Long holders think: “No big deal. It rallied so quickly after that last pullback. It’ll come back. They always do.”
However, rather than bouncing straight back up, the stock moves sideways for a while. Complacency sets in: “It’s a good company. Analysts are maintaining their buy rating and price targets. It’ll come back.”
But then the stock breaks down from that range—which is why you don’t take a position while it’s moving sideways. Following a range contraction, range expansion can happen in either direction.

sample chart

Once the range was broken (which was also when price moved below all key moving averages), the stock continued to move lower.
Anxiety starts setting in. Participants start wondering: “What’s going on here? Why is the stock going down? It’s a great company!”
At that point, they might zoom out on the chart and say: “OK, the stock is going down for now, but the long-term trend is still intact while the stock remains above the 200 DMA. That’s a place we often find buyers. It’ll bounce there.”

However, the 200 DMA is only a level of interest—not guaranteed support (or resistance).

Even if price hadbounced, by this point, the shorter-term moving averages are declining. The stock is firmly in a Stage 4 downtrend. Anxiety turns into fear: “Wait, buyers are supposed to step in here. What’s going on?”
Still, long holders remain in denial. “The CEO said only this morning how revenue is still growing.” “This product isn’t going away. The internet is here to stay. AI is here to stay. The market is wrong—the stock has to come back.”
Next quarter, the company reports good earnings, but the stock continues to decline. “How can price be going down?! Earnings were great!”
True, but they were also already priced in.
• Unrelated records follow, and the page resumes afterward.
-- ==== Sys2Proof/Laws/State.lean ====
section
/-! SUPPORT. One lemma per field for each named update of the state, so that no proof unfolds an update. -/

namespace Sys2Proof.Machine

variable (s : State)

/-! ### popMove -/

@[simp] theorem popMove_cfg : (popMove s).cfg = s.cfg := rfl
@[simp] theorem popMove_S : (popMove s).S = s.S := rfl
@[simp] theorem popMove_KEYED : (popMove s).KEYED = s.KEYED := rfl
@[simp] theorem popMove_PHASE : (popMove s).PHASE = s.PHASE := rfl
@[simp] theorem popMove_HDRCNT : (popMove s).HDRCNT = s.HDRCNT := rfl
@[simp] theorem popMove_CW : (popMove s).CW = s.CW := rfl
@[simp] theorem popMove_RXCNT : (popMove s).RXCNT = s.RXCNT := rfl
@[simp] theorem popMove_ST : (popMove s).ST = s.ST := rfl
@[simp] theorem popMove_DATA : (popMove s).DATA = s.DATA := rfl
@[simp] theorem popMove_RLEN : (popMove s).RLEN = s.RLEN := rfl
@[simp] theorem popMove_TXCNT : (popMove s).TXCNT = s.TXCNT := rfl
@[simp] theorem popMove_L : (popMove s).L = s.L := rfl
@[simp] theorem popMove_A : (popMove s).A = s.A := rfl
@[simp] theorem popMove_B : (popMove s).B = s.B := rfl
@[simp] theorem popMove_i : (popMove s).i = s.i := rfl
@[simp] theorem popMove_j : (popMove s).j = s.j := rfl
@[simp] theorem popMove_k : (popMove s).k = s.k := rfl
@[simp] theorem popMove_rnd : (popMove s).rnd = s.rnd := rfl
@[simp] theorem popMove_FAULT : (popMove s).FAULT = s.FAULT := rfl
@[simp] theorem popMove_REFUSED : (popMove s).REFUSED = s.REFUSED := rfl
@[simp] theorem popMove_host : (popMove s).host = { s.host with moves := s.host.moves.tail } := rfl

/-! ### takeCommandByte -/

@[simp] theorem takeCommandByte_cfg : (takeCommandByte s).cfg = s.cfg := rfl
@[simp] theorem takeCommandByte_S : (takeCommandByte s).S = s.S := rfl
@[simp] theorem takeCommandByte_KEYED : (takeCommandByte s).KEYED = s.KEYED := rfl
@[simp] theorem takeCommandByte_PHASE : (takeCommandByte s).PHASE = s.PHASE := rfl
@[simp] theorem takeCommandByte_HDRCNT : (takeCommandByte s).HDRCNT = s.HDRCNT := rfl
@[simp] theorem takeCommandByte_CW : (takeCommandByte s).CW = s.CW := rfl
@[simp] theorem takeCommandByte_RXCNT : (takeCommandByte s).RXCNT = s.RXCNT := rfl
@[simp] theorem takeCommandByte_ST : (takeCommandByte s).ST = s.ST := rfl
@[simp] theorem takeCommandByte_DATA : (takeCommandByte s).DATA = s.DATA := rfl
@[simp] theorem takeCommandByte_RLEN : (takeCommandByte s).RLEN = s.RLEN := rfl
@[simp] theorem takeCommandByte_TXCNT : (takeCommandByte s).TXCNT = s.TXCNT := rfl
@[simp] theorem takeCommandByte_L : (takeCommandByte s).L = s.L := rfl
@[simp] theorem takeCommandByte_A : (takeCommandByte s).A = s.A := rfl
@[simp] theorem takeCommandByte_B : (takeCommandByte s).B = s.B := rfl
@[simp] theorem takeCommandByte_i : (takeCommandByte s).i = s.i := rfl
@[simp] theorem takeCommandByte_j : (takeCommandByte s).j = s.j := rfl
@[simp] theorem takeCommandByte_k : (takeCommandByte s).k = s.k := rfl
@[simp] theorem takeCommandByte_rnd : (takeCommandByte s).rnd = s.rnd := rfl
@[simp] theorem takeCommandByte_FAULT : (takeCommandByte s).FAULT = s.FAULT := rfl
@[simp] theorem takeCommandByte_REFUSED : (takeCommandByte s).REFUSED = s.REFUSED := rfl
@[simp] theorem takeCommandByte_host : (takeCommandByte s).host =
    { s.host with cmd := s.host.cmd.tail } := rfl

/-! ### sendByte -/

@[simp] theorem sendByte_cfg (v : Byte) : (sendByte v s).cfg = s.cfg := rfl
@[simp] theorem sendByte_S (v : Byte) : (sendByte v s).S = s.S := rfl
@[simp] theorem sendByte_KEYED (v : Byte) : (sendByte v s).KEYED = s.KEYED := rfl
@[simp] theorem sendByte_PHASE (v : Byte) : (sendByte v s).PHASE = s.PHASE := rfl
@[simp] theorem sendByte_HDRCNT (v : Byte) : (sendByte v s).HDRCNT = s.HDRCNT := rfl
@[simp] theorem sendByte_CW (v : Byte) : (sendByte v s).CW = s.CW := rfl
@[simp] theorem sendByte_RXCNT (v : Byte) : (sendByte v s).RXCNT = s.RXCNT := rfl
@[simp] theorem sendByte_ST (v : Byte) : (sendByte v s).ST = s.ST := rfl
@[simp] theorem sendByte_DATA (v : Byte) : (sendByte v s).DATA = s.DATA := rfl
@[simp] theorem sendByte_RLEN (v : Byte) : (sendByte v s).RLEN = s.RLEN := rfl
@[simp] theorem sendByte_TXCNT (v : Byte) : (sendByte v s).TXCNT = s.TXCNT := rfl
@[simp] theorem sendByte_L (v : Byte) : (sendByte v s).L = s.L := rfl
@[simp] theorem sendByte_A (v : Byte) : (sendByte v s).A = s.A := rfl
@[simp] theorem sendByte_B (v : Byte) : (sendByte v s).B = s.B := rfl
@[simp] theorem sendByte_i (v : Byte) : (sendByte v s).i = s.i := rfl
@[simp] theorem sendByte_j (v : Byte) : (sendByte v s).j = s.j := rfl
@[simp] theorem sendByte_k (v : Byte) : (sendByte v s).k = s.k := rfl
@[simp] theorem sendByte_rnd (v : Byte) : (sendByte v s).rnd = s.rnd := rfl
@[simp] theorem sendByte_FAULT (v : Byte) : (sendByte v s).FAULT = s.FAULT := rfl
@[simp] theorem sendByte_REFUSED (v : Byte) : (sendByte v s).REFUSED = s.REFUSED := rfl
@[simp] theorem sendByte_host (v : Byte) : (sendByte v s).host =
    { s.host with got := s.host.got ++ [v] } := rfl

/-! ### discardWorking -/

@[simp] theorem discardWorking_cfg : (discardWorking s).cfg = s.cfg := rfl
@[simp] theorem discardWorking_S : (discardWorking s).S = s.S := rfl
@[simp] theorem discardWorking_KEYED : (discardWorking s).KEYED = s.KEYED := rfl
@[simp] theorem discardWorking_PHASE : (discardWorking s).PHASE = s.PHASE := rfl
@[simp] theorem discardWorking_HDRCNT : (discardWorking s).HDRCNT = s.HDRCNT := rfl
@[simp] theorem discardWorking_CW : (discardWorking s).CW = s.CW := rfl
@[simp] theorem discardWorking_RXCNT : (discardWorking s).RXCNT = s.RXCNT := rfl
@[simp] theorem discardWorking_ST : (discardWorking s).ST = s.ST := rfl
@[simp] theorem discardWorking_DATA : (discardWorking s).DATA = s.DATA := rfl
@[simp] theorem discardWorking_RLEN : (discardWorking s).RLEN = s.RLEN := rfl
@[simp] theorem discardWorking_TXCNT : (discardWorking s).TXCNT = s.TXCNT := rfl
@[simp] theorem discardWorking_L : (discardWorking s).L = List.replicate s.cfg.c none := rfl
@[simp] theorem discardWorking_A : (discardWorking s).A = none := rfl
@[simp] theorem discardWorking_B : (discardWorking s).B = none := rfl
@[simp] theorem discardWorking_i : (discardWorking s).i = none := rfl
@[simp] theorem discardWorking_j : (discardWorking s).j = none := rfl
@[simp] theorem discardWorking_k : (discardWorking s).k = none := rfl
@[simp] theorem discardWorking_rnd : (discardWorking s).rnd = none := rfl
@[simp] theorem discardWorking_FAULT : (discardWorking s).FAULT = s.FAULT := rfl
@[simp] theorem discardWorking_REFUSED : (discardWorking s).REFUSED = s.REFUSED := rfl
@[simp] theorem discardWorking_host : (discardWorking s).host = s.host := rfl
The market is a discounting mechanism.

Revenue may well be growing, but the rate of growth has slowed down.
‘Smart money’ saw the writing on the wall months ago, have long taken their profits, and are already searching for the next undervalued opportunity that other people are overlooking.
Now, uneducated money aren’t just losing their paper profits, but also losing their principal. That’s when panic turns into capitulation. “This thing keeps dropping. You know what? I’m out. I can’t take this anymore.”
They sell into the weakness, speeding up the decline.

As the remaining emotional sellers ‘throw in the towel,’ the stock bottoms and bounces.

Those recent sellers may actually buy the stock again, then lose more money as it quickly hits resistance from all the overhead supply.
(‘Overhead supply’ is another term for overhead resistance, created by all the people who bought the stock higher and are now looking to get out at breakeven. Price has a memory!)
This is quickly followed by angry declarations like: “The stock market is a scam! I’m done. I’m closing my account.”
For those who doggedly won’t sell, depression awaits as the stock continues to move sideways (Stage 1 again), wondering: “What do I do now? It’s not even going up now!” And the more they watch the stock grind sideways, day after day, the more depression sets in.
Those depressed holders become the supply for the next generation of ‘smart money.’ The cycle restarts—as it always does.

Remember the 6 Pillars of Price Action:

1⃣ Only price pays™
2⃣ Price movement is purely a function of supply and demand
3⃣ The market is a discounting mechanism
4⃣ Price isn’t just the effect, but also the cause
5⃣ The only true constant in the market is human nature
6⃣ Markets possess fractal properties
Today’s article dug deeper into Pillar 5, but also links to the other Pillars. The ‘force’ behind the emotional cycle is human nature, but also reflects how the market is a discounting mechanism, and how price can be the cause—even if it’s also a function of supply and demand.
Furthermore, participants go through the same emotions, whether on a monthly, daily, or 1-minute chart, creating the fractal market structure. No matter their strategy or timeframe, every participant is anchored to their entry price, so the same (or similar) patterns appear on alltimeframes.
Finally, never forget that only price pays. Price doesn’t just tell the truth of supply and demand—it is your scorecard. Everything else comes after price, including the AVWAP, so make sure you understand the Pillars of Price Action!